Kenny Rogers once offered some sage advice that’s as applicable to Government contractors as it is to gamblers and human beings in general:
You gotta know when to hold ’em, Know when to fold ’em, Know when to walk away, Know when to run.
A recent decision from the Armed Services Board of Contract Appeals (“Board”) describes a case where a contractor should have folded and walked away rather than exercise its appeal rights.
In Lebolo-Watts Constructors 01 JV, LLC, ASBCA Nos. 59738, 59909, a contractor was dissatisfied with a Contracting Officer’s Final Decision granting it a price increase of $495,886, rather than the $1,502,653 the contractor claimed it was due as the result of certain constructive changes the Government made to its contract. The contractor apparently decided that the cost of litigating an appeal before the Board was worth the opportunity of winning the additional million dollars to which it believed it was entitled. The Government agreed the contractor was entitled to some compensation for constructive changes, but disputed the quantum of the contractor’s claim.

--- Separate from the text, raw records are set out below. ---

-- ==== Sys2Proof/Tests/Slice0.lean ====
section
/-! SUPPORT. The package's own tests: the checks of WellFormed, words written out from spec/30_encoding.md, the
vectors of spec/95_test_vectors.md, and for each statement with hypotheses a state and operands that meet them. -/

namespace Sys2Proof.Tests

open Sys2Proof.Machine

/-! ### Helpers -/

/-- The test values of spec/95_test_vectors.md, section 0. -/
def lab : Params where
  uiTicks := 10
  rowSettleTicks := 1
  powerupTicks := 100
  keySettleUi := 8
  cycleDebounceTicks := 3840
  rowActiveLevel := false
  colActiveLevel := false
  ledOnLevel := true

/-- A state after reset with the test values, the given snapshots, the given samples to come, and slacks of 0. -/
def start (snap : Cols) (samples : List Cols) : State :=
  { State.resetWith lab (Vector.replicate _ snap) with colQueue := samples, slackQueue := List.replicate 16 0 }

/-- The same state with codes in the buffer. -/
def holding (codes : List Byte) (s : State) : State :=
  { s with buf := Vector.ofFn fun i => codes.getD i.val 0x00#_, len := BitVec.ofNat _ codes.length }

/-- What a completed operation shows. -/
def shows {α : Type} (o : Out) (f : State → α) : Option α :=
  match o with
  | .next t => some (f t)
  | .fault _ => none
  | .refused _ => none

/-- The fault of a stopped operation. -/
def faultOf (o : Out) : Option Fault :=
  match o with
  | .next _ => none
  | .fault e => some e
  | .refused _ => none

/-- The codes 1 to 7 of vectors V5 and V8. -/
def seven : List Byte := [0x31#_, 0x32#_, 0x33#_, 0x34#_, 0x35#_, 0x36#_, 0x37#_]

/-! ### WellFormed: one ill-formed term for each check -/

theorem test_wf_scan_row : (Instr.scanRow 4#_).wellFormed = true ∧ (Instr.scanRow 5#_).wellFormed = false := by decide

theorem test_wf_row_step : (Instr.rowStep 0#_).wellFormed = true ∧ (Instr.rowStep 7#_).wellFormed = false := by decide

theorem test_wf_key_lookup :
    (Instr.keyLookup 4#_ 3#_).wellFormed = true ∧ (Instr.keyLookup 5#_ 0#_).wellFormed = false := by decide

theorem test_wf_key_data : (Instr.keyData 0x50#_).wellFormed = true ∧ (Instr.keyData 0x45#_).wellFormed = false ∧
    (Instr.keyData 0x43#_).wellFormed = false := by decide

/-! ### Words written out from R73, R78, R80 and R85 to R89 -/

theorem test_decode_tx_frame : decode (.opD8 0b01000101#_) = .ok (.txFrame 0x45#_) := by decide

theorem test_decode_scan_row : decode (.opR3 .scn 0b100#_) = .ok (.scanRow 4#_) := by decide

theorem test_decode_row_step : decode (.opR3 .ctl 0b001#_) = .ok (.rowStep 1#_) := by decide

theorem test_decode_key_none : decode (.scanRes3 0b010#_ 0b000#_) = .ok .keyNone := by decide

theorem test_decode_key_lookup : decode (.scanRes3 0b011#_ 0b110#_) = .ok (.keyLookup 3#_ 2#_) := by decide

theorem test_decode_reserved_result : decode (.scanRes3 0b000#_ 0b010#_) = .error .resultRange := by decide

theorem test_decode_key_flush : decode (.key8 0b01000101#_) = .ok .keyFlush := by decide

theorem test_decode_key_clear : decode (.key8 0b01000011#_) = .ok .keyClear := by decide

theorem test_decode_key_data : decode (.key8 0b01001101#_) = .ok (.keyData 0x4D#_) := by decide

/-- R81: a byte outside the key map is data too. -/
theorem test_decode_key_other : decode (.key8 0b11111111#_) = .ok (.keyData 0xFF#_) := by decide

theorem test_decode_seq :
    decode (.seq .startup) = .ok .startup ∧ decode (.seq .cycleEnd) = .ok .cycleEnd ∧
    decode (.seq .forceFlush) = .ok .forceFlush ∧ decode (.seq .flush) = .ok .flush := by decide

/-- Words of spec/opcode_table.json's KEY8 and SCANRES3 rows. -/
theorem test_table_words :
    decodeTableWord 8 0x45 = some .keyFlush ∧ decodeTableWord 8 0x43 = some .keyClear ∧
    decodeTableWord 8 0x30 = some (.keyData 0x30#_) ∧ decodeTableWord 8 0b000 = some .keyNone ∧
    decodeTableWord 8 0b111 = some (.keyLookup 0#_ 3#_) ∧ decodeTableWord 8 0b010 = none := by decide

/-- R73's table, row by row: the hexadecimal codes of rows 0 to 4. -/
theorem test_keymap_codes : keymap.toList.map BitVec.toNat =
    [0x50, 0x31, 0x32, 0x33, 0x54, 0x34, 0x35, 0x36, 0x4D, 0x37, 0x38, 0x39, 0x42, 0x43, 0x30, 0x45, 0x4F, 0x53,
      0x4C, 0x41] := by decide

/-- Spec 2.1: the frame words of `E`, `N`, 0x00 and 0xFF. -/
theorem test_frame_words : frameWord 0x45#_ = 0x28A#_ ∧ frameWord 0x4E#_ = 0x29C#_ ∧
    frameWord 0x00#_ = 0x200#_ ∧ frameWord 0xFF#_ = 0x3FE#_ := by decide

/-- R76: the five row selects and the idle value. -/
theorem test_row_lines : (List.range 5).map (fun r => rowOne lab (BitVec.ofNat _ r)) =
    [0b11110#_, 0b11101#_, 0b11011#_, 0b10111#_, 0b01111#_] ∧ rowIdle lab = 0b11111#_ := by decide

/-- R77: the four indicators. -/
theorem test_indicators :
    (List.range 4).map (fun c => ind lab (BitVec.ofNat _ c)) = [0b0001#_, 0b0010#_, 0b0100#_, 0b1000#_] := by decide

/-- R79: the truth table. -/
theorem test_priority : (List.range 16).map (fun e => prio (BitVec.ofNat _ e)) =
    [0b000#_, 0b100#_, 0b101#_, 0b100#_, 0b110#_, 0b100#_, 0b101#_, 0b100#_,
      0b111#_, 0b100#_, 0b101#_, 0b100#_, 0b110#_, 0b100#_, 0b101#_, 0b100#_] := by decide

/-! ### One operation on a small state -/

/-- Spec 2.1, the timed vector of `TX.FRAME 0x4E` at 200. -/
theorem test_tx_frame :
    shows (exec (.txFrame 0x4E#_) { start 0xF#_ [] with now := 200 }) (fun t => (t.now, t.txd, t.trace)) =
    some (300, true, [⟨200, .txd false⟩, ⟨210, .txd false⟩, ⟨220, .txd true⟩, ⟨230, .txd true⟩, ⟨240, .txd true⟩,
      ⟨250, .txd false⟩, ⟨260, .txd false⟩, ⟨270, .txd true⟩, ⟨280, .txd false⟩, ⟨290, .txd true⟩]) := by
  decide +kernel

/-- S8: two columns together, the lower one fires. -/
theorem test_scan_two_columns :
    shows (exec (.scanRow 2#_) (start 0xF#_ [0b1001#_])) (fun t => (t.res, t.snap[2], t.now)) =
    some (0b101#_, 0b1001#_, 1) := by decide +kernel

/-- S16: one column released, another pressed. -/
theorem test_scan_swap :
    shows (exec (.scanRow 0#_) (start 0b1110#_ [0b1101#_])) (fun t => (t.res, t.snap[0], t.snap[1])) =
    some (0b101#_, 0b1101#_, 0b1110#_) := by decide +kernel

/-- V5: the append that fills the buffer, and the forced flush in the same row. -/
theorem test_row_step_forced_flush :
    shows (exec (.rowStep 4#_) (holding seven (start 0xF#_ [0b1110#_]))) (fun t => (sentBytes t.trace, t.len, t.now)) =
    some (seven ++ [0x4F#_, 0x45#_], 0#_, 981) := by decide +kernel

/-- V11: the drop in a full buffer, and the forced flush of the eight old codes. -/
theorem test_row_step_full :
    shows (exec (.rowStep 0#_) (holding (seven ++ [0x38#_]) (start 0xF#_ [0b1101#_])))
      (fun t => (sentBytes t.trace, t.len, t.now)) = some (seven ++ [0x38#_, 0x45#_], 0#_, 981) := by decide +kernel

/-- R141's example: the LED shows the column and goes off. -/
theorem test_row_step_led :
    shows (exec (.rowStep 0#_) (start 0xF#_ [0b1110#_])) (fun t => (ledWrites t.trace, t.buf[0], t.len)) =
    some ([(1, 0b0001#_), (81, 0b0000#_)], 0x50#_, 1#_) := by decide +kernel

/-- R142's example. -/
theorem test_key_lookup : shows (exec (.keyLookup 3#_ 3#_) (start 0xF#_ [])) (fun t => t.key) = some 0x45#_ := by
  decide +kernel

/-- V7. -/
theorem test_key_flush :
    shows (exec .keyFlush (holding [0x50#_] (start 0xF#_ []))) (fun t => (sentBytes t.trace, t.len, t.now)) =
    some ([0x50#_, 0x45#_], 0#_, 200) := by decide +kernel

/-- R149's example: three codes are cleared, nothing goes out. -/
theorem test_key_clear :
    shows (exec .keyClear (holding [0x50#_, 0x54#_, 0x4D#_] (start 0xF#_ []))) (fun t => (t.trace, t.len)) =
    some ([], 0#_) := by decide +kernel

/-- R147's example. -/
theorem test_key_data :
    shows (exec (.keyData 0x37#_) (holding [0x50#_, 0x54#_] (start 0xF#_ []))) (fun t => (t.buf[2], t.len)) =
    some (0x37#_, 3#_) := by decide +kernel

/-- R145's example. -/
theorem test_row_step_quiet :
    shows (exec (.rowStep 2#_) (start 0xF#_ [0b1111#_])) (fun t => (t.rowSel, t.snap[2], t.len, t.led, t.now)) =
    some (0b11011#_, 0b1111#_, 0#_, 0b0000#_, 1) := by decide +kernel

/-- Spec 2.4, LEN = 2. -/
theorem test_flush :
    shows (exec .flush (holding [0x31#_, 0x32#_] (start 0xF#_ []))) (fun t => (sentBytes t.trace, t.now)) =
    some ([0x31#_, 0x32#_, 0x45#_], 300) := by decide +kernel

/-- R152: with seven codes nothing is forced. -/
theorem test_force_flush : shows (exec .forceFlush (holding seven (start 0xF#_ []))) (fun t => (t.trace, t.len)) =
    some ([], 7#_) := by decide +kernel

/-- R160's example: 384 unit intervals with the rows idle and the LEDs off. -/
theorem test_cycle_end :
    shows (exec .cycleEnd { start 0xF#_ [] with rowSel := 0b01111#_ }) (fun t => (t.rowSel, t.led, t.now)) =
    some (0b11111#_, 0b0000#_, 3840) := by decide +kernel

/-- R158's example with the test values: INITE, and 600 ticks. -/
theorem test_startup : shows (exec .startup (start 0xF#_ [])) (fun t => (sentBytes t.trace, t.now)) =
    some ([0x49#_, 0x4E#_, 0x49#_, 0x54#_, 0x45#_], 600) := by decide +kernel

/-- R104: from the waveform of STARTUP a listener that reads in the middle of each phase recovers INITE. -/
theorem test_listener : shows (exec .startup (start 0xF#_ [])) (fun t => heard (midPhase t) t) =
    some [0x49#_, 0x4E#_, 0x49#_, 0x54#_, 0x45#_] := by decide +kernel

/-! ### Model faults (spec 2.6) -/

theorem test_row_range : faultOf (exec (.scanRow 5#_) (start 0xF#_ [])) = some .rowRange ∧
    faultOf (exec (.rowStep 7#_) (start 0xF#_ [])) = some .rowRange := by decide +kernel

theorem test_key_index_range : faultOf (exec (.keyLookup 5#_ 0#_) (start 0xF#_ [])) = some .keyIndexRange := by
  decide +kernel

theorem test_len_range : faultOf (exec .keyNone { start 0xF#_ [] with len := 9#_ }) = some .lenRange ∧
    faultOf (step { start 0xF#_ [] with len := 9#_ }) = some .lenRange := by decide +kernel

/-- A reserved result is found wherever the sequencer stands, and by an operation. -/
theorem test_result_range :
    ([.scan, .save, .lookup, .dispatch, .force, .settle, .restore] : List RowPos).map (fun p =>
      faultOf (step { start 0xF#_ [] with pp := .row 0 p, res := 0b010#_ })) = List.replicate 7 (some .resultRange) ∧
    faultOf (exec .keyNone { start 0xF#_ [] with res := 0b001#_ }) = some .resultRange := by decide +kernel

theorem test_buf_index_range : faultOf ((start 0xF#_ []).bufWrite 8 0x50#_) = some .bufIndexRange ∧
    (start 0xF#_ []).bufRead 8 = none := by decide +kernel

/-! ### Steps -/

/-- The first step after reset is the power-up hold, and the word a table row places runs as the next step. -/
theorem test_steps : shows (step (start 0xF#_ [])) (fun t => (t.pp, t.now)) = some (.ident 0, 100) ∧
    shows (step ((start 0xF#_ []).withFetchWord 8 0x50)) (fun t => (t.pp, t.buf[0], t.len)) =
      some (.row 0 .force, 0x50#_, 1#_) ∧
    shows (step (State.reset.withFetchWord 8 0b101)) (fun t => (t.pp, t.key)) = some (.row 0 .dispatch, 0x31#_) := by
  decide +kernel

/-! ### A state and operands that meet the hypotheses of each statement -/

/-- LEN = 0, and column 0 is about to be sampled active in a row where it was not. -/
def empty : State := start 0xF#_ [0b1110#_]

/-- LEN = 8, and the same sample. -/
def full : State := holding (seven ++ [0x38#_]) empty

/-- Whole frames, a hundred ticks each: IDENT, and then one group with its end marker. -/
def onLine : List (Nat × Byte) :=
  [(100, 0x49#_), (200, 0x4E#_), (300, 0x49#_), (400, 0x54#_), (500, 0x45#_), (700, 0x50#_), (800, 0x45#_)]

/-- A state between two rows, with one group on the line after IDENT and one code in the buffer. -/
def betweenRows : State :=
  holding [0x54#_] { empty with
    pp := .row 1 .scan, rowSel := 0b11110#_
    now := 1000, trace := lineEvents 10 onLine }

/-- A state whose key `E` of row 3 is about to be dispatched, with seven codes in the buffer. -/
def dispatching : State :=
  holding seven { empty with
    pp := .row 3 .dispatch, rowSel := 0b10111#_, led := 0b1000#_, res := 0b111#_, key := 0x45#_ }

/-- A state at the forced flush of row 0, the buffer full. -/
def forcing : State := { full with pp := .row 0 .force, rowSel := 0b11110#_, led := 0b0001#_, res := 0b100#_ }

/-- The last legal row and column, and a data code. -/
theorem witness_DecodeEncodeRoundTrip :
    (Instr.scanRow 4#_).wellFormed = true ∧ (Instr.keyLookup 4#_ 3#_).wellFormed = true ∧
    (Instr.keyData 0xFF#_).wellFormed = true := by decide

/-- A legal row on each side: the three reserved results are refused, the last legal words decode. -/
theorem witness_DecoderRefusesOnlyReservedResults : decode (.scanRes3 4#_ 0b001#_) = .error .resultRange ∧
    decode (.scanRes3 4#_ 0b010#_) = .error .resultRange ∧ decode (.scanRes3 4#_ 0b011#_) = .error .resultRange ∧
    decode (.scanRes3 4#_ 0b000#_) = .ok .keyNone ∧ decode (.scanRes3 4#_ 0b100#_) = .ok (.keyLookup 4#_ 0#_) ∧
    decode (.opR3 .ctl 4#_) = .ok (.rowStep 4#_) ∧ legalRow 4#_ = true := by decide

After approximately four years of litigation, the Board not only denied the contractor’s appeal, but it also held that the Final Decision’s price increase of $495,886 (which the Government had already paid) was itself excessive. The contractor thus came away from the appeal saddled with legal bills and related costs, and it also had to pay the Government back $123,131 that the Board determined the contractor should never have received in the first place.
Lebolo-Watts is a good reminder that the Boards of Contract Appeals and the Court of Federal Claims adjudicate Contract Disputes Act appeals under a de novo standard of review. Boards and courts show a contracting officer’s finding of facts no deference, and the Board or Court is free to reduce any award amount to which the contracting officer has already agreed if the agency’s litigation position is less generous than the Contracting Officer’s Final Decision was. This outcome is fairly unusual, but it occasionally happens. See, e.g., BES Design/Build, LLC v. Dep’t of Veterans Affairs, CBCA No. 5640, 17-1 BCA ¶ 36,840 (denying motion for payment of $21,998 to which a final decision found the appellant was entitled because “the fact that the contracting officer made specific findings, including quantifying costs owed to BES, does not bind the agency once appellant has appealed the final decision”).
Because of this, a Contracting Officer’s Final Decision on a contractor claim is sometimes likened to a settlement offer, which a contractor can either accept or reject. That “offer” is off the table once the contractor rejects it by filing an appeal. On appeal, if agency counsel disputes the appellant’s contractual right to what the Contracting Officer offered, the contractor then must prove to a judge’s satisfaction all of the elements of its claim by a preponderance of the evidence. If the contractor cannot do that, it may end up with less than the Contracting Officer offered – or even with nothing at all.
Takeaway: Before deciding to appeal a less-than-ideal final decision, a contractor should consider the possible and likely outcomes and make an informed decision of whether to file an appeal or fold.